GIVEN DATA =
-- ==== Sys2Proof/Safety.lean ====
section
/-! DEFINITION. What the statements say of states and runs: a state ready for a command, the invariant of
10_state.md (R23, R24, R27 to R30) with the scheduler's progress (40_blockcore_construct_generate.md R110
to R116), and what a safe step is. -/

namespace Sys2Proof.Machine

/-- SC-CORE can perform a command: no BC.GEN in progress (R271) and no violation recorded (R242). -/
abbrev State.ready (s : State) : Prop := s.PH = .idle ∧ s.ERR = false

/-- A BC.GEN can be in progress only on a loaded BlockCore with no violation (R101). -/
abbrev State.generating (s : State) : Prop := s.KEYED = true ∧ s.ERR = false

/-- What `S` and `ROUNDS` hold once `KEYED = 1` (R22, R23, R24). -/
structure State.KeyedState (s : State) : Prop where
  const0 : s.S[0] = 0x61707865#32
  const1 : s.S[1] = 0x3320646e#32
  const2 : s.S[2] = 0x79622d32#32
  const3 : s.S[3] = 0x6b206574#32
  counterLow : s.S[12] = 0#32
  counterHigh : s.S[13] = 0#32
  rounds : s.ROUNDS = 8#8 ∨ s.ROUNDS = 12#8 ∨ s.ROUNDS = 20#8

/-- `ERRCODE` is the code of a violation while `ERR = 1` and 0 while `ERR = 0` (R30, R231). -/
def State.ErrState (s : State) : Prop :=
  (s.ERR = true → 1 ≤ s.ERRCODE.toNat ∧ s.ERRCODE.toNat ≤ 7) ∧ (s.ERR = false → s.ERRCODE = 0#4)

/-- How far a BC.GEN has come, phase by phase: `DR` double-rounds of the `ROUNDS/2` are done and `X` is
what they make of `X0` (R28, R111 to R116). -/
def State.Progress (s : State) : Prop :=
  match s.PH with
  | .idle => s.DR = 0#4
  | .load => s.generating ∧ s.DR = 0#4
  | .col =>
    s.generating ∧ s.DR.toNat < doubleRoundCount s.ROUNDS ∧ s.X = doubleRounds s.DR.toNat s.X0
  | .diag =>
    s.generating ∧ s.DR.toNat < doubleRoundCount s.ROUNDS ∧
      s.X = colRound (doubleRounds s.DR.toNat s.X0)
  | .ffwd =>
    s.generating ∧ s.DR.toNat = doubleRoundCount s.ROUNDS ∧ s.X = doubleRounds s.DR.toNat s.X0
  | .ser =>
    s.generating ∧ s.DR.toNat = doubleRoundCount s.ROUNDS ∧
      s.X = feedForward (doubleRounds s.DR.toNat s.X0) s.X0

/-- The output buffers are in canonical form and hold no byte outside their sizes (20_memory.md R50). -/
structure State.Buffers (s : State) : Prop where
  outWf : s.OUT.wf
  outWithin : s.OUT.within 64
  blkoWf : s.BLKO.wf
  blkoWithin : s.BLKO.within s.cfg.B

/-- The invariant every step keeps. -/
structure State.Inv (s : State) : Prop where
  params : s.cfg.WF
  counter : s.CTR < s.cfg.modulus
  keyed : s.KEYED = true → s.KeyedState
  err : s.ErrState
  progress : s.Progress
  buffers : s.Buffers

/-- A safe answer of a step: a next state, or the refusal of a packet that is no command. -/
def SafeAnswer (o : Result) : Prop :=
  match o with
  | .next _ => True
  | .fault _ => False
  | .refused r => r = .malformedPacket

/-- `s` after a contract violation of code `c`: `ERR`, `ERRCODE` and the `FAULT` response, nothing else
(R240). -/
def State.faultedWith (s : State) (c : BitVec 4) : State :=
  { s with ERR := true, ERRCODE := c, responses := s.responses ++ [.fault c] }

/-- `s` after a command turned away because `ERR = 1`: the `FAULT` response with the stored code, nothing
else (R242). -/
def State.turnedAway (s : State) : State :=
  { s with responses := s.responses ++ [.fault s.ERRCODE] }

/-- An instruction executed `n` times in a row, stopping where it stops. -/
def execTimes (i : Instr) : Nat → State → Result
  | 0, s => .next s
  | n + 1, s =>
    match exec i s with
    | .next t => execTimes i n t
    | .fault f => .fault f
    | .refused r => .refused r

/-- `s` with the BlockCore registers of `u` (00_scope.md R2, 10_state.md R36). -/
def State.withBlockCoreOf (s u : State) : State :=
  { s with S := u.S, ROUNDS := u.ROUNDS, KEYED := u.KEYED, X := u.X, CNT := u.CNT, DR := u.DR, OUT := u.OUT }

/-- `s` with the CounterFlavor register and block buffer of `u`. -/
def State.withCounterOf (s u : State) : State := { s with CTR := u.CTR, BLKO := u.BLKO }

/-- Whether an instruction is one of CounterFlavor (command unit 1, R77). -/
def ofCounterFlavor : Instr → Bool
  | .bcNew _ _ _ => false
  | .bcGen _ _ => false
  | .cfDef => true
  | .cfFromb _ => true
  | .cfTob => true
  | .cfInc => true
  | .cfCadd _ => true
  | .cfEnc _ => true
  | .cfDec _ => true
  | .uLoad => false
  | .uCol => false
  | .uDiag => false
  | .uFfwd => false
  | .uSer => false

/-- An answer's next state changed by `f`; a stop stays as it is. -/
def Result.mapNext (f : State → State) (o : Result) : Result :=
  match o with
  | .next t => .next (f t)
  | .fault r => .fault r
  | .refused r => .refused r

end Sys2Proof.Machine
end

YOUR OBJECTIVE = The required output is the exact run of lines from the beginning of the records to the line with "violation (R101). -/", that line included.

RESULT FOR THIS TASK =
-- ==== Sys2Proof/Safety.lean ====
section
/-! DEFINITION. What the statements say of states and runs: a state ready for a command, the invariant of
10_state.md (R23, R24, R27 to R30) with the scheduler's progress (40_blockcore_construct_generate.md R110
to R116), and what a safe step is. -/

namespace Sys2Proof.Machine

/-- SC-CORE can perform a command: no BC.GEN in progress (R271) and no violation recorded (R242). -/
abbrev State.ready (s : State) : Prop := s.PH = .idle ∧ s.ERR = false

/-- A BC.GEN can be in progress only on a loaded BlockCore with no violation (R101). -/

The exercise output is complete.